(TASK TO CARRY OUT): Scan the records for "decodeWord" and copy each line that contains it.

Source data:
-- ==== Sys2Proof/Laws/Step.lean ====
section
/-! SUPPORT. What a meaning and a step can answer, for whoever takes one apart: every branch, with what it leaves. -/

namespace Sys2Proof.Machine

/-- A meaning over a possible fault, taken apart. -/
theorem State.orRaise_next {s t : State} {e : Except FaultRecord State} (h : s.orRaise e = .next t) :
    e = .ok t ∨ ∃ r, e = .error r ∧ t = s.raise r := by
  cases e with
  | ok u => cases h; exact .inl rfl
  | error r => cases h; exact .inr ⟨r, rfl, rfl⟩

/-- A checked store through I, taken apart: an AddressFault of an instruction, or all bytes are inside memory and
above the glyph table. -/
theorem State.storeAtI_cases (s : State) (w : Word) (bytes : List Byte) (h : bytes ≠ []) :
    (∃ r, s.storeAtI w bytes = .error r ∧ (r.kind = .outOfRange ∨ r.kind = .glyphWrite)) ∨
      (s.i.toNat + bytes.length ≤ Memory.size ∧ Memory.glyphEnd ≤ s.i.toNat ∧
        s.storeAtI w bytes = .ok (s.storeBytes s.i.toNat bytes)) := by
  rw [State.storeAtI_eq s w bytes h]
  split
  · exact .inl ⟨_, rfl, .inl rfl⟩
  · split
    · exact .inl ⟨_, rfl, .inr rfl⟩
    · exact .inr ⟨by omega, by omega, rfl⟩

/-- R184: what LD B, Vx can do. -/
theorem execLdB_cases {x : Nibble} {s t : State} (h : execLdB x s = .next t) :
    (∃ r, t = s.raise r) ∨
      (s.i.toNat + 3 ≤ Memory.size ∧ Memory.glyphEnd ≤ s.i.toNat ∧
        t = (s.storeBytes s.i.toNat (decimalDigits (s.readV x))).advance) := by
  obtain h | ⟨r, -, rfl⟩ := State.orRaise_next h
  · obtain ⟨r, hr, -⟩ | ⟨h1, h2, hr⟩ :=
      s.storeAtI_cases (encode (.ldB x)) (decimalDigits (s.readV x)) (by simp [decimalDigits])
    · rw [hr] at h; cases h
    · rw [hr] at h; cases h; exact .inr ⟨h1, h2, rfl⟩
  · exact .inl ⟨r, rfl⟩

/-- R185: what LD [I], Vx can do. -/
theorem execStoreRegs_cases {x : Nibble} {s t : State} (h : execStoreRegs x s = .next t) :
    (∃ r, t = s.raise r) ∨
      (s.i.toNat + (x.toNat + 1) ≤ Memory.size ∧ Memory.glyphEnd ≤ s.i.toNat ∧
        t = ((s.storeBytes s.i.toNat (s.regBlock x)).advanceI x).advance) := by
  obtain h | ⟨r, -, rfl⟩ := State.orRaise_next h
  · obtain ⟨r, hr, -⟩ | ⟨h1, h2, hr⟩ :=
      s.storeAtI_cases (encode (.storeRegs x)) (s.regBlock x) (by simp [State.regBlock])
    · rw [hr] at h; cases h
    · rw [hr] at h; cases h
      rw [State.regBlock_length] at h1
      exact .inr ⟨h1, h2, rfl⟩
  · exact .inl ⟨r, rfl⟩

/-- R186: what LD Vx, [I] can do. -/
theorem execLoadRegs_cases {x : Nibble} {s t : State} (h : execLoadRegs x s = .next t) :
    (∃ r, t = s.raise r) ∨
      (s.i.toNat + (x.toNat + 1) ≤ Memory.size ∧
        t = ((s.writeRegBlock (s.bytesAt s.i.toNat (x.toNat + 1))).advanceI x).advance) := by
  obtain h | ⟨r, -, rfl⟩ := State.orRaise_next h
  · rw [State.loadAtI_eq] at h
    split at h <;> cases h
    exact .inr ⟨by omega, rfl⟩
  · exact .inl ⟨r, rfl⟩

/-- R191: what DRW can do: be skipped, raise, or draw. -/
theorem execDrw_cases {x y n : Nibble} {s t : State} (h : execDrw x y n s = .next t) :
    (s.drawLimited = true ∧ t = s.advance) ∨ (∃ r, t = s.raise r) ∨
      (s.drawLimited = false ∧ (n.toNat = 0 ∨ s.i.toNat + n.toNat ≤ Memory.size) ∧
        t = (s.drawSprite x y (s.bytesAt s.i.toNat n.toNat)).advance) := by
  unfold execDrw at h
  split at h <;> rename_i hd
  · cases h; exact .inl ⟨hd, rfl⟩
  · obtain h | ⟨r, -, rfl⟩ := State.orRaise_next h
    · rw [State.loadAtI_eq] at h
      split at h <;> cases h
      exact .inr (.inr ⟨by simpa using hd, by assumption, rfl⟩)
    · exact .inr (.inl ⟨r, rfl⟩)

/-- R141: what SYS can do. -/
theorem execSys_cases {nnn : Addr12} {s t : State} (h : execSys nnn s = .next t) :
    (∃ r, t = s.raise r) ∨ t = s.advance := by
  unfold execSys at h
  cases h
  split
  · exact .inl ⟨_, rfl⟩
  · exact .inr rfl

/-- Every meaning answers a next state (log 10). -/
theorem exec_next (i : Instr) (s : State) : ∃ t, exec i s = .next t := by
  cases i
  case ldB | storeRegs | loadRegs => obtain ⟨t, h, -⟩ := State.orRaise_eq s _; exact ⟨t, h⟩
  case drw =>
    simp only [exec, execDrw]
    split
    · exact ⟨_, rfl⟩
    · obtain ⟨t, h, -⟩ := State.orRaise_eq s _; exact ⟨t, h⟩
  all_goals exact ⟨_, rfl⟩

/-- R122: what a step can do: nothing on a disabled machine; else a fetch fault, a decode fault, or an instruction. -/
theorem step_cases {s t : State} (h : step s = .next t) :
    (s.enabled = false ∧ t = s) ∨
    (s.enabled = true ∧
      ((∃ r, s.sampleClock.fetch = .error r ∧ t = s.sampleClock.raise r) ∨
        ∃ w, s.sampleClock.fetch = .ok w ∧
          ((∃ e, decodeWord w = .error e ∧ t = s.sampleClock.raise (decodeFault w s.pc)) ∨
            ∃ i u, decodeWord w = .ok i ∧ exec i s.sampleClock = .next u ∧ t = u.endInstruction))) := by
  unfold step stepMachine at h
  split at h <;> rename_i he
  · refine .inr ⟨he, ?_⟩
    unfold executeOne at h
    split at h
    · rename_i r hr; cases h; exact .inl ⟨r, hr, rfl⟩
    · rename_i w hw
      refine .inr ⟨w, hw, ?_⟩
      split at h
      · rename_i e hd; cases h; exact .inl ⟨e, hd, rfl⟩
      · rename_i i hd
        obtain ⟨u, hu⟩ := exec_next i s.sampleClock
        rw [hu] at h; cases h
        exact .inr ⟨i, u, hd, hu, rfl⟩
  · cases h; exact .inl ⟨by simpa using he, rfl⟩

end Sys2Proof.Machine
end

(ANSWER BELOW):
          ((∃ e, decodeWord w = .error e ∧ t = s.sampleClock.raise (decodeFault w s.pc)) ∨
            ∃ i u, decodeWord w = .ok i ∧ exec i s.sampleClock = .next u ∧ t = u.endInstruction))) := by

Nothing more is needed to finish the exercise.